Thursday, May 15, 2008

Reading For Oneself

My Reading Declaration in Brief
Chapter One: "Reading for Oneself"

"it's not poetry we need in this class war."
Tony Harrison, v.

Whatever you read, however you read, whenever you read, you should read primarily for yourself. Whether that means you read for pleasure or for education, for moral edification or for aesthetic analysis, for spiritual nourishment or for entertainment, for career necessity or merely to pass the time, you read for yourself. Your experience with the book is going to be largely solitary. You do not have to justify your reading to anybody else. You do not have to explain how or why you read to anybody else. What you choose to read is for you, and you needn't feel guilty if anybody else disapproves. And if you are ever required to read something, you should still read for yourself: the person requiring you to read cannot gain anything from your time with the book, but you can, and in a year it will not matter to that person whether you read a particular assigned book, but it may still matter to you.

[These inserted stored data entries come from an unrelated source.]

-- ==== Sys2Proof/Machine/RegMap.lean ====
section
/-! DEFINITION. The register map: every register of the manual by address, with its fields, access types, locks and
side effects (Tables 2 to 6 of chapter 00 and the register tables of every chapter). -/

namespace Sys2Proof.Machine

open Sys2Proof

/-- What a session may see and change: its port and whether it is a secure-world session. -/
structure Viewer where
  port : Port
  secure : Bool
  deriving DecidableEq, Repr

/-- The objects of a tenant are hidden from this session (R353). -/
def hides (v : Viewer) (t : Nat) (s : State) : Bool := !v.secure && (s.ten t).st != .closed && (s.ten t).secure

/-- A register of a hidden object: it reads as zero and this session may not write it (R66, R353). -/
def hideReg (hidden : Bool) (r : Reg) : Reg :=
  if hidden then { r with fields := r.fields.map (fun f => { f with val := 0 }), denyAll := true } else r

/-- An action that a reading of the word also makes. -/
def Reg.latching (r : Reg) (f : State → State) : Reg := { r with onRead := f }

/-- A lockable word: a value that is refused, and its fields. -/
def checked (bad : Nat → Bool) (fs : List RField) : Reg := { plainReg fs with badWord := bad }

/-- The fields of W1C flags and of a count that both saturate where the table says so. -/
def ros (lo w v : Nat) : RField := ro lo w (min v (2 ^ w - 1))

/-! ## IDS and CMD (Tables 2, 3 of chapter 00; 12, 18 and 19 of chapter 02) -/

def idsReg (o : Nat) (s : State) : Option Reg :=
  match o with
  | 0x0 => some (roReg idsPart)
  | 0x4 => some (roReg (idsVariant s))
  | 0x8 =>
    let d := s.dev
    some (plainReg [ros 24 8 d.resets, ro 16 8 d.cause, ro 10 1 (b2n d.svcArmed), ro 9 1 (b2n d.svcFromSafe),
      ro 8 1 (b2n d.retired), ro 4 4 d.prev.code, ro 0 4 d.st.code])
  | _ => none

def cmdStat (p : Port) (s : State) : Reg :=
  let v := s.port p
  plainReg [ro 16 16 v.expSeq,
    w1c 11 v.evlost (modPort p (fun v => { v with evlost := false })),
    w1c 10 v.cpllost (modPort p (fun v => { v with cpllost := false })),
    w1c 9 v.crcerr (modPort p (fun v => { v with crcerr := false })),
    w1c 8 v.ovf (modPort p (fun v => { v with ovf := false })),
    ro 2 1 (b2n v.world), ro 1 1 (b2n v.intOn), ro 0 1 (b2n v.openS)]

def cmdCnt (p : Port) (s : State) : Reg :=
  plainReg [ros 16 16 (s.port p).discards, ros 0 16 (s.port p).crcerrs]

def cmdReg (o : Nat) (s : State) : Option Reg :=
  match o with
  | 0x000 => some (cmdStat .hp0 s)
  | 0x004 => some (cmdCnt .hp0 s)
  | 0x100 => some (cmdStat .hp1 s)
  | 0x104 => some (cmdCnt .hp1 s)
  | _ => none

/-! ## SCH (Tables 6, 7 of chapter 05; 7, 8, 9 and 12 to 14 of chapter 06) -/

def modSch (f : Sch → Sch) (s : State) : State := { s with sch := f s.sch }

def modCld (d : Nat) (f : Colander → Colander) (s : State) : State := s.setCld d (f (s.cld d))

/-- The tenant of a call. -/
def callTenant (s : State) (c : ClCall) : Nat := ((s.jobs.get? c.job).map (·.tenant)).getD 0

def cldStat (v : Viewer) (d : Nat) (s : State) : Reg :=
  let c := s.cld d
  let run := c.running.filter (fun r => !hides v (callTenant s r) s)
  plainReg [ros 16 8 (c.queue.length + b2n c.saved.isSome), ro 8 8 ((run.map (callTenant s)).getD 0),
    w1c 2 c.preempted (modCld d (fun c => { c with preempted := false })),
    ro 1 1 (match run with
      | some r => b2n (!r.lc)
      | none => 0),
    ro 0 1 (b2n run.isSome)]

def cldCnt (d : Nat) (s : State) : Reg := plainReg [ros 16 16 (s.cld d).preempts, ro 0 16 (s.cld d).calls]

/-- A 32-bit word saturating at its maximum. -/
def satReg (n : Nat) : Reg := roReg (min n 0xFFFFFFFF)

/-- The low word of a 64-bit count saturating at its maximum. -/
def loWord (n : Nat) : Nat := min n (2 ^ 64 - 1) % 2 ^ 32
def hiWord (n : Nat) : Nat := min n (2 ^ 64 - 1) / 2 ^ 32

/-- The accounting words of a tenant; engine time in tile-µs. -/
def acctReg (t o : Nat) (s : State) : Option Reg :=
  let a := (s.ten t).acct
  let modA := fun (f : Acct → Acct) => modTen t (fun v => { v with acct := f v.acct })
  match o with
  | 0x00 => some (latchReg [ro 0 32 (loWord (a.etlc / 1000))] (modA (fun a => { a with etlcHi := hiWord (a.etlc / 1000) })))
  | 0x04 => some (roReg a.etlcHi)
  | 0x08 => some (latchReg [ro 0 32 (loWord (a.etbe / 1000))] (modA (fun a => { a with etbeHi := hiWord (a.etbe / 1000) })))
  | 0x0C => some (roReg a.etbeHi)
  | 0x10 => some (satReg a.pre)
  | 0x14 => some (satReg a.rty)
  | 0x18 => some (roReg ((s.ten t).vt % 2 ^ 32))
  | 0x1C => some (plainReg [wo 0 (modTen t (fun v => { v with acct := Acct.zero }))])
  | 0x20 => some (satReg a.dbign)
  | _ =>
    if 0x40 ≤ o && o < 0x80 && o % 4 == 0 then some (satReg (a.whlc.getD ((o - 0x40) / 4) 0))
    else if 0x80 ≤ o && o < 0xC0 && o % 4 == 0 then some (satReg (a.whbe.getD ((o - 0x80) / 4) 0))
    else none

def schReg (v : Viewer) (o : Nat) (s : State) : Option Reg :=
  match o with
  | 0x000 => some (plainReg [ro 16 13 s.inFlight, ro 0 15 s.ctxReserved])
  | 0x020 => some (checked (fun w => decide (w % 65536 < 10))
      [rw 0 16 s.sch.parkUs (fun n => modSch (fun c => { c with parkUs := n }))])
  | 0x024 => some (plainReg [ros 16 16 s.sch.parkExp, ros 0 16 s.sch.parkDrop])
  | 0x030 => some (latchReg [ro 0 32 s.sch.epoch] (modSch (fun c => { c with epochHi := c.epoch / 2 ^ 32 % 65536 })))
  | 0x034 => some (plainReg [ro 0 16 s.sch.epochHi])
  | 0x038 => some (roReg s.sch.cseq)
  | 0x800 => some (cldStat v 0 s)
  | 0x804 => some (cldCnt 0 s)
  | 0x810 => some (cldStat v 1 s)
  | 0x814 => some (cldCnt 1 s)
  | _ =>
    if 0x4000 ≤ o && o < 0x8000 then
      let t := (o - 0x4000) / 0x100
      (acctReg t (o % 0x100) s).map (hideReg (hides v t s))
    else none

/-! ## MEM and BWR (Tables 2, 6 to 9 and 11 to 16 of chapter 07) -/

def memReg (o : Nat) (s : State) : Option Reg :=
  let m := s.mem
  match o with
  | 0x00 => some (plainReg [ros 16 16 m.violCnt, w1c 2 m.ce (modMem (fun m => { m with ce := false })),
      w1c 1 m.ue (modMem (fun m => { m with ue := false })), w1c 0 m.viol (modMem (fun m => { m with viol := false }))])
  | 0x08 => some (plainReg [ros 16 16 m.sfxDrop, ros 0 16 m.npfDrop])
  | 0x10 => some (roReg (m.violAddr % 2 ^ 32))
  | 0x14 => some (roReg (m.violWord + m.violAddr / 2 ^ 32 % 65536))
  | _ =>
    let k := (o - 0x100) / 0x10
    let e := m.ecc.getD k EccSt.zero
    if o < 0x100 || s.nHbm ≤ k then none
    else match o % 0x10 with
      | 0x0 => some (plainReg [ros 16 16 e.ue, ros 0 16 e.ce])
      | 0x4 => some (plainReg [ros 8 8 e.soft, ros 0 8 (spareLeft s k)])
      | _ => none

def modBwr (f : Bwr → Bwr) (s : State) : State := { s with bwr := f s.bwr }

/-- Change BWR_LABELk: STREAM, PRIO, CALLOC. -/
def setLabel (k : Nat) (f : Bool × Nat × Bool → Bool × Nat × Bool) (s : State) : State :=
  modBwr (fun b => { b with labels := b.labels.set k (f (s.label k)) }) s

/-- BWR_Tnn_CFG: CSHARE and WEIGHT. -/
def setBwrCfg (t : Nat) (f : Nat × Nat → Nat × Nat) (s : State) : State :=
  modBwr (fun b => { b with cfg := b.cfg.set t (f (b.cfg.getD t (16, 16))) }) s

def bwrTen (t o : Nat) (s : State) : Option Reg :=
  let c := s.bwr.cfg.getD t (16, 16)
  let n := s.bwr.beats.getD t 0
  match o with
  | 0x0 => some (checked (fun w => bits w 0 8 == 0 || decide (1024 < bits w 16 11))
      [rw 16 11 c.1 (fun n => setBwrCfg t (fun c => (n, c.2))), rw 0 8 c.2 (fun n => setBwrCfg t (fun c => (c.1, n)))])
  | 0x4 => some (latchReg [ro 0 32 n]
      (modBwr (fun b => { b with beatsHi := b.beatsHi.set t (b.beats.getD t 0 / 2 ^ 32) })))
  | 0x8 => some (roReg (s.bwr.beatsHi.getD t 0))
  | 0xC => some (satReg (s.bwr.lim.getD t 0))
  | _ => none

def bwrReg (v : Viewer) (o : Nat) (s : State) : Option Reg :=
  let b := s.bwr
  match o with
  | 0x0 => some (checked (fun w => decide (bits w 16 8 < 2) || decide (100 < bits w 16 8) || bits w 8 8 == 0
        || decide (bits w 16 8 ≤ bits w 8 8))
      [rwl 16 8 b.qhi b.lock (fun n => modBwr (fun b => { b with qhi := n })),
       rwl 8 8 b.qlo b.lock (fun n => modBwr (fun b => { b with qlo := n })),
       rwl 1 1 (b2n b.lock) b.lock (fun n => modBwr (fun b => { b with lock := n == 1 }))])
  | 0x4 => some (plainReg [ros 16 16 b.cbudget, ros 0 16 b.iso])
  | 0x8 => some (plainReg [ro 8 8 b.limited, ro 0 8 b.qavg])
  | _ =>
    if 0x40 ≤ o && o < 0x80 && o % 4 == 0 then
      let k := (o - 0x40) / 4
      let l := s.label k
      some (plainReg [rw 3 1 (b2n l.1) (fun n => setLabel k (fun l => (n == 1, l.2))),
        rw 1 2 l.2.1 (fun n => setLabel k (fun l => (l.1, n, l.2.2))),
        rw 0 1 (b2n l.2.2) (fun n => setLabel k (fun l => (l.1, l.2.1, n == 1)))])
    else if 0x1000 ≤ o && o < 0x1400 then
      let t := (o - 0x1000) / 0x10
      (bwrTen t (o % 0x10) s).map (hideReg (hides v t s))
    else none

/-! ## SNS (Tables 2, 3, 8 to 11 of chapter 08) -/

/-- SNS_TNOW_FR at this moment. -/
def tnowFr (s : State) : Nat :=
  fld (b2n (s.time.active == 3)) 17 1 + fld (b2n s.clk.hold) 16 1 + fld (s.time.frac / 65536) 0 16

/-- A read of SNS_TNOW_LO latches the other two words. -/
def latchTnow (s : State) : State :=
  { s with time := { s.time with latHi := s.time.ns / 2 ^ 32 % 2 ^ 32, latFr := tnowFr s } }

def tstatWord (s0 : State) : Reg :=
  let s := servo s0
  plainReg [ro 16 16 (ofInt 16 (satInt 16 (s.time.rate / 4096))), ros 8 8 s.time.switches, ro 4 1 (b2n (slewing s)),
    ro 3 1 (b2n s.clk.hold), ro 2 1 (b2n (s.time.active == 3)), ro 0 2 s.time.active]

def domReg (d : Dom) (ofs : Bool) : Reg :=
  if ofs then roReg (ofInt 32 (satInt 32 d.offset))
  else plainReg [ros 24 8 d.gmchg, ro 16 8 d.domNum, ro 8 4 d.mac, ro 1 1 (b2n d.valid), ro 0 1 (b2n d.enabled)]

def ctxReg (v : Viewer) (k o : Nat) (s : State) : Option Reg :=
  let c := s.ctxs.get? k
  let l := s.ctxLeft.getD k ⟨0, 0, 0, 0⟩
  let hid := match c with
    | some c => hides v c.tenant s
    | none => false
  match o with
  | 0x0 => some (hideReg hid (match c with
      | some c => plainReg [ros 16 16 c.truncs, ros 8 8 c.stalls, ro 4 1 (b2n c.unit.isSome), ro 3 1 (b2n c.started),
          ro 0 3 c.st.code]
      | none => plainReg [ros 16 16 l.truncs, ros 8 8 l.stalls]))
  | 0x4 => some (hideReg hid (match c with
      | some c => plainReg [ros 16 16 c.drops, ros 0 16 c.discards]
      | none => plainReg [ros 16 16 l.drops, ros 0 16 l.discards]))
  | _ => none

def snsReg (v : Viewer) (o : Nat) (s : State) : Option Reg :=
  match o with
  | 0x00 => some (latchReg [ro 0 32 s.time.ns] latchTnow)
  | 0x04 => some (roReg s.time.latHi)
  | 0x08 => some (roReg s.time.latFr)
  | 0x10 => some (tstatWord s)
  | 0x20 => some (domReg s.time.d0 false)
  | 0x24 => some (domReg s.time.d0 true)
  | 0x28 => some (domReg s.time.d1 false)
  | 0x2C => some (domReg s.time.d1 true)
  | _ =>
    let k := (o - 0x1000) / 0x10
    if o < 0x1000 || s.nStreams ≤ k then none else ctxReg v k (o % 0x10) s

/-! ## FUS (Tables 11 to 15 of chapter 09) -/

def fusReg (v : Viewer) (n o : Nat) (s : State) : Option Reg :=
  match s.fctxs.get? n with
  | none =>
    let l := s.fclosed.getD n ⟨0, 0, 0, 0⟩
    match o with
    | 0x0 => some (roReg 0)
    | 0x4 => some (roReg l.gen)
    | 0x8 => some (plainReg [ros 16 16 l.ncont, ro 0 13 l.tracks])
    | _ => none
  | some c =>
    let hid := hides v c.tenant s
    match o with
    | 0x0 => some (hideReg hid (plainReg [ro 24 8 c.tenant,
        ro 3 1 (b2n (c.sensors.any (fun i _ => ctxBound c c.st i))), ro 2 1 (b2n (!c.pend.isEmpty)),
        ro 1 1 (b2n (fusBusy s n)), ro 0 1 1]))
    | 0x4 => some (hideReg hid (roReg c.gen))
    | 0x8 => some (hideReg hid (plainReg [ros 16 16 c.st.ncont, ro 0 13 c.st.tracks.length]))
    | _ => none

def mapReg (v : Viewer) (k o : Nat) (s : State) : Option Reg :=
  let m := s.map k
  let hid := match s.ctxs.get? k with
    | some c => hides v c.tenant s
    | none => false
  match o with
  | 0x0 => some (hideReg hid (plainReg [ros 16 16 m.unsyncs, ro 8 8 m.pairs.length, ro 0 2 m.mst]))
  | 0x4 => some (hideReg hid (satReg m.maperr))
  | _ => none

def fusBlock (v : Viewer) (o : Nat) (s : State) : Option Reg :=
  if o < 0x80 then fusReg v (o / 0x20) (o % 0x20) s
  else
    let k := (o - 0x1000) / 0x10
    if o < 0x1000 || s.nStreams ≤ k then none else mapReg v k (o % 0x10) s

/-! ## RAS (Tables 10 to 12, 14 and 15 of chapter 10) -/

def modRas (f : RasSt → RasSt) (s : State) : State := { s with ras := f s.ras }

def rcReg (v : Viewer) (n o : Nat) (s : State) : Option Reg :=
  match s.rctxs.get? n with
  | none =>
    let k := s.ras.counts.getD n (0, 0)
    match o with
    | 0x0 => some (roReg 0)
    | 0x4 => some (plainReg [ros 16 16 k.1, ro 0 16 k.2])
    | _ => none
  | some c =>
    let hid := hides v c.tenant s
    match o with
    | 0x0 => some (hideReg hid (plainReg [ro 24 8 c.tenant,
        ro 3 1 (match c.running with
          | some r => b2n (passHeld s r.pass)
          | none => 0),
        ro 2 1 (b2n c.running.isSome), ro 1 1 (b2n (c.running.isSome || rasWaits s n)), ro 0 1 1]))
    | 0x4 => some (hideReg hid (plainReg [ros 16 16 c.flushes, ro 0 16 c.passes]))
    | _ => none

def modDisp (d : Nat) (f : Disp → Disp) (s : State) : State := { s with disps := s.disps.set d (f (s.disp d)) }

def dispReg (v : Viewer) (d o : Nat) (s : State) : Option Reg :=
  let x := s.disp d
  let hid := match x.owner with
    | some t => hides v t s
    | none => false
  match o with
  | 0x0 => some (hideReg hid (plainReg [ro 24 8 (x.owner.getD 0), ros 8 16 x.flipSkip,
      w1c 4 x.underrun (modDisp d (fun x => { x with underrun := false })), ro 3 1 (b2n x.hpd), ro 0 3 x.st]))
  | 0x4 => some (hideReg hid (plainReg [ros 16 16 x.underruns, ro 0 16 x.frames]))
  | _ => none

def rasReg (v : Viewer) (o : Nat) (s : State) : Option Reg :=
  if o < 0x200 then rcReg v (o / 0x20) (o % 0x20) s
  else if o = 0x400 then
    some (plainReg [ros 16 16 s.ras.nfprim, w1c 1 s.ras.rtlock (modRas (fun r => { r with rtlock := false })),
      w1c 0 s.ras.nonres (modRas (fun r => { r with nonres := false }))])
  else
    let d := (o - 0x800) / 0x20
    if o < 0x800 || s.nDisp ≤ d then none else dispReg v d (o % 0x20) s

/-! ## CTL (Tables 9 to 11 and 13 of chapter 11) -/

def ceReg (v : Viewer) (e o : Nat) (s : State) : Option Reg :=
  let x := s.ce e
  let hid := match x.owner with
    | some t => hides v t s
    | none => false
  match o with
  | 0x0 => some (hideReg hid (plainReg [ro 24 8 (x.owner.getD 0xFF), ro 16 8 (x.loops.count (fun _ l => l.st == 1)),
      ro 8 2 x.trace.st, w1c 0 x.trip (fun s => s.setCe e { s.ce e with trip := false })]))
  | 0x4 => some (hideReg hid (plainReg [ros 16 16 x.late, ros 0 16 x.trips]))
  | _ => none

/-- A fault flag is cleared unless its cause persists (R306). -/
def sdReg (v : Viewer) (c o : Nat) (s : State) : Option Reg :=
  let x := s.sd c
  let hid := match x.owner with
    | some t => hides v t s
    | none => false
  match o with
  | 0x0 => some (hideReg hid (plainReg [ros 16 16 x.errs,
      w1c 1 x.fault (fun s => if (s.sd c).bad then s else { s with sds := s.sds.set c { s.sd c with fault := false } }),
      ro 0 1 (b2n x.owner.isSome)]))
  | _ => none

We are not alone as readers. We can share, discuss, argue, teach, learn. But that is separate from the experience of reading (though it may be a part of the book lingering with you long after you've put it down). It is unlikely you can help anybody else by reading--there are much better ways to help others. And we read as individuals: in the great variation of humanity, we find many ways to do most everything, and that includes reading.